Question

A juggler juggles three balls in a continuous cycle. Any one ball is in contact with his hand for one-fifth of the time. Describe the motion of the center of mass of the three balls. What average force does the juggler exert on one ball while he is touching it?

Answer 1

Hint: To describe the motion of center of mass of the three balls, we use the concept of center of mass and the time for which the three balls are touching with the juggler’s hand and the time for which three balls are not in contact with the juggler’s hand.Then, we apply force equations for the two conditions.

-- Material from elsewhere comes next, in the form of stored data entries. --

-- ==== Sys2Proof/Syntax.lean ====
section
/-! DEFINITION. The commands the block takes: one constructor per row of spec/opcode_table.json, with the operands
the row's rule gives it. Measurements (temperatures, eye sizes, sense samples, readback values) are operands: they
come from outside the block. -/

namespace Sys2Proof

/-- A side of the light field; instance 0 is L and instance 1 is R (Table 0-6). -/
inductive Side where
  | L
  | R
deriving DecidableEq, Repr

/-- A Millrace link. -/
inductive LinkId where
  | lnk0
  | lnk1
deriving DecidableEq, Repr

/-- A mailbox port in the order of its port code (Table 4-1). -/
inductive Port where
  | lnk0
  | lnk1
  | can
  | spi
  | jtag
deriving DecidableEq, Repr

/-- The two ports that own a copy of the register map of Table 4-3 (R90). -/
inductive RegPort where
  | spi
  | jtag
deriving DecidableEq, Repr

/-- A PLL in the order of Table 17-1. -/
inductive Pll where
  | S
  | M
  | Q
deriving DecidableEq, Repr

/-- Who uses a NOR erase ticket (R377, R155, R417, R429, R433). -/
inductive EraseUser where
  | journal
  | pattern
  | calSets
  | directory
  | image
deriving DecidableEq, Repr

/-- Who holds or asks for a power ticket (Table 19-7). -/
inductive Holder where
  | globalReset
  | ignition
  | boost (s : Side)
  | dram
  | link (l : LinkId)
  | erase (u : EraseUser)
  | cal
  | catchup (s : Side)
deriving DecidableEq, Repr

/-- The measured eye of one physical lane: width in 1/64 UI, height in mV (R51). -/
structure Eye where
  width : Nat
  height : Nat
deriving DecidableEq, Repr

/-- The three PAM4 eyes of one physical lane (R41). -/
structure PamEyes where
  upper : Eye
  middle : Eye
  lower : Eye
deriving DecidableEq, Repr

/-- What a training set reflects of a lane (Table 2-4). -/
structure TrainingSet where
  lane : Nat
  /-- the lane arrives with reversed polarity (R31) -/
  inverted : Bool
  rates : Nat
  agreed : Nat
  pre : Nat
  post : Nat
  ackSeq : Nat
  limit : Bool
  presetUsed : Nat
deriving DecidableEq, Repr

/-- A forward Husk as received: the bytes between SOH and EOH, and whether a code error or an EDB ending fell inside it
(R39). Damage before the end of the header is told apart from damage after it (R64). -/
structure RxHusk where
  bytes : List Byte
  headerDamaged : Bool
  bodyDamaged : Bool
  /-- the time base at the SOH column (R77) -/
  sohTime : Nat
deriving DecidableEq, Repr

/-- What one Governor tick's conversions deliver (Table 13-4, R284, R317). -/
structure Samples where
  /-- voltage across each channel's shunt, µV; none: not delivered by the deadline -/
  shunt : List (Option Nat)
  /-- voltage at each channel's drain input, µV, in the tick of a drain conversion -/
  drain : List (Option Nat)
  /-- voltages at the boost's output, input and current sense inputs of side L then R, µV; none: not delivered -/
  fb : List (Option Nat)
  vin : List (Option Nat)
  cs : List (Option Nat)
  /-- AUX_AIN0 to AUX_AIN3, mV; none: not delivered by the deadline -/
  aux : List (Option Nat)
  /-- AIN_DIM, mV -/
  ainDim : Option Nat
  /-- a slot whose Governor memory word is uncorrectable this tick, and one whose word was corrected (R329) -/
  eccSlot : Option Nat
  eccCorrected : Option Nat
deriving DecidableEq, Repr

/-- A lamp-board temperature reading (R289, R290). -/
inductive BoardReading where
  /-- 12-bit NTC code -/
  | ntc (code : Nat)
  /-- two I²C bytes as a signed number of 1/256 °C -/
  | i2c (value : Int)
  /-- the I²C transfer was not acknowledged or did not end within 2 ms -/
  | i2cFailed
deriving DecidableEq, Repr

/-- One calibration measurement: a tap, a trim, or an offset and a gain; or a measurement that is not valid
(R409 to R411). -/
inductive CalValue where
  | tap (v : Int)
  | sense (offset gain : Int)
  | invalid
deriving DecidableEq, Repr

/-- One run of the scrubber over the sequence store: corrected words and uncorrectable store indices (R218). -/
structure ScrubResult where
  corrected : Nat
  uncorrectable : List Nat
deriving DecidableEq, Repr

/-- What frames a response of the array carries around its payload (R242): RSEQ, CHK, and whether a code error fell inside it. -/
structure RbFrame where
  rseq : Byte
  chk : Byte
  codeError : Bool
deriving DecidableEq, Repr

/-- The frame of a response that says nothing of its frame: it did not come whole. -/
def RbFrame.unread : RbFrame := ⟨0, 0, true⟩

/-- THE COMMANDS: one constructor per row of spec/opcode_table.json, in the table's order. -/
inductive Instr where
  -- reset, boot and power
  | resetNAsserted
  | resetRelease
  /-- which supplies of Table 19-1 read in range -/
  | supplyOutOfRange (inRange : List Bool)
  /-- the image read, the first failing check of R428 (0: it verifies), and its SVN and FW_VERSION -/
  | imageVerifyDone (imageB : Bool) (failedCheck : Nat) (svn : Nat) (fwVersion : Nat)
  /-- whether every self-test passed -/
  | bootComplete (selfTestsPass : Bool)
  | linkEnable (l : LinkId)
  /-- PFW_N has been low for 20 ticks; the last three conversions of VBAT_SENSE, µV -/
  | powerFailWarning (pfwLow : Bool := true) (sense : List Nat := [])
  /-- µs from the warning to the last page -/
  | holdupJournalDone (micros : Nat)
  | holdupExit
  /-- one conversion, 0.1 °C; the RC trim found, 0.01 % -/
  | dieTempConversion (t : Int) (rcTrim : Int)
  | thermalShutdown (t : Int)
  | thermalOffExit
  | refclkLoss (count : Nat)
  | refclkRestored (count : Nat)
  | pllLossOfLock (p : Pll) (clamp : Bool)
  | pllLockDeclared (p : Pll)
  | relockTimeout (p : Pll)
  | millerWatchdog
  | fwRestartReset
  -- the Sluice
  | ticketRequest (h : Holder)
  | ticketRelease (h : Holder)
  | ticketQueueTimeout (h : Holder)
  | ticketOverrun (h : Holder)
  -- register map
  /-- one whole SPI or JTAG write: the bytes shifted in between the edges of HSPI_CS_N (Table 4-2) -/
  | registerWrite (p : RegPort) (bytes : List Byte)
  | mbxDoorbell (p : RegPort) (ring : Word)
  | mbxDoneRelease (p : RegPort) (done : Word)
  | timeLoRead (p : RegPort)
  /-- whether the last bit of word 0x090C was shifted out (R103) -/
  | evtFifoPop (p : RegPort) (complete : Bool)
  | snapTrig (p : RegPort)
  /-- the 50-bit data register at Update-DR (R90) -/
  | dbgMbxUpdate (dr : BitVec 50)
  -- mailbox commands, served from a port's queue
  | getInfo (p : Port)
  | getParam (p : Port)
  | setParam (p : Port)
  | abort (p : Port)
  | setCompatLevel (p : Port)
  | beamEnable (p : Port)
  | selectMode (p : Port)
  | setSlotMask (p : Port)
  | snapshot (p : Port)
  | snapshotRead (p : Port)
  | layerDeclare (p : Port)
  | layerDestroy (p : Port)
  | commitGroup (p : Port)
  | fenceSignal (p : Port)
  | objectList (p : Port)
  | shutterGeometry (p : Port)
  | lampEnable (p : Port)
  | dimSet (p : Port)
  | rampCurve (p : Port)
  | signatureExpect (p : Port)
  | journalRead (p : Port)
  | journalSeal (p : Port)
  | calRun (p : Port)
  | fwUpdateBegin (p : Port)
  /-- whether the range reads back as programmed -/
  | fwUpdateData (p : Port) (readsBack : Bool)
  | fwUpdateCommit (p : Port)
  | patErase (p : Port)
  | patProgram (p : Port)
  | patVerify (p : Port)
  | patInvalidate (p : Port)
  | tableCommit (p : Port)
  | faultClear (p : Port)
  | reactionSet (p : Port)
  | snapRelease (p : Port)
  | segCommit (p : Port)
  | retrainRecovery (p : Port)
  | retrainDetect (p : Port)
  -- CAN FD
  /-- the data bytes of one command frame -/
  | canMailboxFrame (data : List Byte)
  | canMessageTimeout
  | vehBeamFrame (data : List Byte)
  | vehMotionFrame (data : List Byte)
  /-- the data bytes and the time base at the start-of-frame bit -/
  | vehTimeFrame (data : List Byte) (sofTime : Nat)
  /-- which of the two frames is lost -/
  | vehTimeout (beam motion : Bool)
  | canBusOff
  -- Millrace link, physical layer
  | detectLosQualified (l : LinkId)
  | lockAchieved (l : LinkId)
  | lockTimeout (l : LinkId)
  | eyeTestComplete (l : LinkId) (eyes : List PamEyes)
  | ts1Received (l : LinkId) (phys : Nat) (ts : TrainingSet)
  | tapreqAckTimeout (l : LinkId) (phys : Nat)
  /-- the eyes found by TRAIN, in physical lane order, and the TS2 on each active lane -/
  | ts2Agreed (l : LinkId) (eyes : List Eye) (ts2 : List TrainingSet)
  | trainTimeout (l : LinkId)
  | stepTimeout (l : LinkId)
  | downTimeout (l : LinkId)
  | linkTicketGranted (l : LinkId)
  | linkTicketRetry (l : LinkId)
  | clockLaneLoss (l : LinkId)
  | deskewLoss (l : LinkId)
  /-- the physical lane, and which detectors assert now; neither: both have cleared (R52) -/
  | hardLaneFault (l : LinkId) (phys : Nat) (los lol : Bool)
  /-- the physical lane and the rise of CODE_ERR within 1 s -/
  | softLaneFault (l : LinkId) (phys : Nat) (rise : Nat)
  /-- SHADOW_ACK and its valid bit, and MAPSEQ_ACK (Table 2-4) -/
  | dskReceived (l : LinkId) (shadowAck : Nat) (shadowAckValid : Bool) (mapseqAck : Nat) (copyAgrees : Bool)
  | btsSend (l : LinkId)
  | eiosL1 (l : LinkId)
  | eiosL2 (l : LinkId)
  | l1Exit (l : LinkId)
  | l2Exit (l : LinkId)
  | recoveryRelock (l : LinkId)
  | recoveryEyeDone (l : LinkId) (eyes : List PamEyes)
  | recoveryRetrainDone (l : LinkId) (ok : Bool)
  | recoveryTimeout (l : LinkId)
  -- Husks
  | lineHusk (l : LinkId) (h : RxHusk)
  | objHusk (l : LinkId) (h : RxHusk)
  | mbxHusk (l : LinkId) (h : RxHusk)
  | fenceHusk (l : LinkId) (h : RxHusk)
  | syncHusk (l : LinkId) (h : RxHusk)
  | ackHusk (l : LinkId) (h : RxHusk)
  | nakHusk (l : LinkId) (h : RxHusk)
  | vc1ReplayTimeout (l : LinkId)
  -- the sequencer's timeline
  | refreshBoundary
  /-- the composed-frame words of 64 pixels that read as uncorrectable on each side, the mask words that do (R234), and whether the
  sequencer met an uncorrectable store word (R218) -/
  | slotBoundary (badL badR : List Nat) (badMask : List (Side × Nat)) (seqEcc : Bool)
  | lookaheadHandoff
  | resetInstant
  /-- per channel: whether the pulse fails as open, and as short -/
  | diagPulse (opens shorts : List Bool)
  | governorTick (x : Samples)
  | safeStateComplete
  | govDeadline (slot : Nat)
  | feedbackLost (slot : Nat) (outOfRange : Bool)
  -- composition
  | composeFrameStart
  /-- the row that starts, and the layers that have run dry on it, with the pixels of the row that did arrive; `second` says the
  same of the second strip of a strip-split layer (R169) -/
  | composeRowStart (s : Side) (row : Nat) (dry second : List (Nat × Nat))
  | composePassComplete (s : Side)
  | dramStall
  | dramTrafficResume
  | intakeCopyDone (layer : Nat)
  | patternLoadDone (s : Side) (crcGood : Bool)
  -- camera
  /-- the tick of the edge on CAM_SYNC0 or CAM_SYNC1, its polarity, and the time of the nearest group-index-0 boundary -/
  | cameraEdge (input : Nat) (falling : Bool) (time : Nat) (boundary : Nat)
  | camTimeout
  -- mirror ports
  | busCrcResponse (s : Side) (entry : Nat) (crc : Word) (f : RbFrame := RbFrame.unread)
  | cellCrcResponse (s : Side) (entry : Nat) (crc : Word) (f : RbFrame := RbFrame.unread)
  | busCrcTimeout (s : Side)
  | cellCrcTimeout (s : Side)
  | lanesResponse (s : Side) (crcs : List Byte) (f : RbFrame := RbFrame.unread)
  | statusResponse (s : Side) (status : Word) (f : RbFrame := RbFrame.unread)
  | ackResponse (s : Side) (cseq cmd : Nat) (f : RbFrame := RbFrame.unread)
  | errorResponse (s : Side) (cseq reason : Nat) (f : RbFrame := RbFrame.unread)
  | unparkSettled (s : Side)
  | identResponse (s : Side) (payload : List Byte) (f : RbFrame := RbFrame.unread)
  | identNoResponse (s : Side)
  /-- one training burst: the tap under test and the bit errors of lanes 0 to 32 -/
  | trainResultResponse (s : Side) (tap : Nat) (errors : List Nat) (f : RbFrame := RbFrame.unread)
  | arrayFlt (s : Side)
  /-- for each of the 256 receive taps of RB0 and of RB1 whether STATUS frames arrive without code error (R248) -/
  | arraySupplyGood (s : Side) (rb0 rb1 : List Bool)
  | portPowerTimeout (s : Side)
  | portAbsent (s : Side)
  | portTrainTimeout (s : Side)
  | parkTimeout (s : Side)
  | releaseFromPark
  | powerDownStep (s : Side)
  -- Shutter
  | rasterEnd (durationTicks : Nat)
  | rasterTimeout
  | listStale
  | staleHoldExpiry
  -- lamps
  | chOvercurrent (ch : Nat)
  | chOpen (ch : Nat)
  | chShort (ch : Nat)
  | fetShort (ch : Nat)
  | boostOvTrip (s : Side)
  | boostOvResume (s : Side)
  | boostUv (s : Side)
  | boostUvRecovery (s : Side)
  | boostRun (s : Side)
  | boostFail (s : Side)
  | boardTempRead (s : Side) (r : BoardReading)
  | sensorSubstitute (s : Side)
  /-- the period and high time of the completed DIM_PWM period, ticks -/
  | dimPwmEdge (period high : Nat)
  | dimInputLoss (source : Nat)
  -- auxiliary outputs
  | segFrameStart (s : Side)
  | mxWriteDone
  | mxTeEdge (target : Nat)
  | mxTeTimeout (target : Nat)
  | scanLine
  -- integrity, journal, calibration
  | snapNFall
  | faultAutoClear (code inst : Nat)
  /-- whether the page reads back as programmed -/
  | norPageDone (good : Bool)
  | norSectorEraseDone
  | norBusyTimeout
  | calTriggerCheck (calRef : Nat)
  | calMeasurementDone (ch : Nat) (v : CalValue)
  -- later rows
  | powerFailWarningCleared
  | bootPllLockTimeout (p : Pll)
  | beamEnableTimeout (p : Port) (tag : Nat)
  | journalSealTimeout
  | seqStoreScrub (r : ScrubResult)
  | seqReloaded (mode : Nat)
  | pllQPhaseStep
  | imageRegionEraseDone
  | pwrEnLowDwellExpiry (s : Side)
  | jtagUpdateIr (ir : Byte)
  | extestUpdateDr (cells : BitVec 159)
  | resetNDeasserted
deriving DecidableEq, Repr

end Sys2Proof
end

Complete step by step answer:
We are given that a juggler juggles three balls in a continuous cycle and one ball is in contact with his hand for one-fifth of the time i.e.
1 ball - $\dfrac{1}{5}$ th of the time $(20\% )$
3 balls - $\dfrac{3}{5}$ th of the time in contact $(60\% )$
And the balls are not in contact for the remaining $\dfrac{2}{5}$ th of the time $(40\% )$. So, we can say that $\dfrac{2}{5}$ th of the time $(40\% )$, the center of mass of three balls is in freefall downwards and $\dfrac{3}{5}$ th of the time $(60\% )$, the center of mass of three balls is in upwards direction. So, Using the force equations, we can write
\[\dfrac{3}{5}a = \dfrac{2}{5}g\]
\[\therefore a = \dfrac{2}{3}g\]
Now, the average force exerted on the one ball while juggler touches it is
$\therefore F = ma = \dfrac{2}{3}mg$, where $m$ - mass of each ball.

Note: Center of mass of a system of particles moves as though it was a particle of mass equal to that of the whole system with all the external forces acting directly on it. Here, the center of mass moves around in a little closed loop, with a parabolic top and likely a circular bottom, making three revolutions for every one revolution that one ball makes.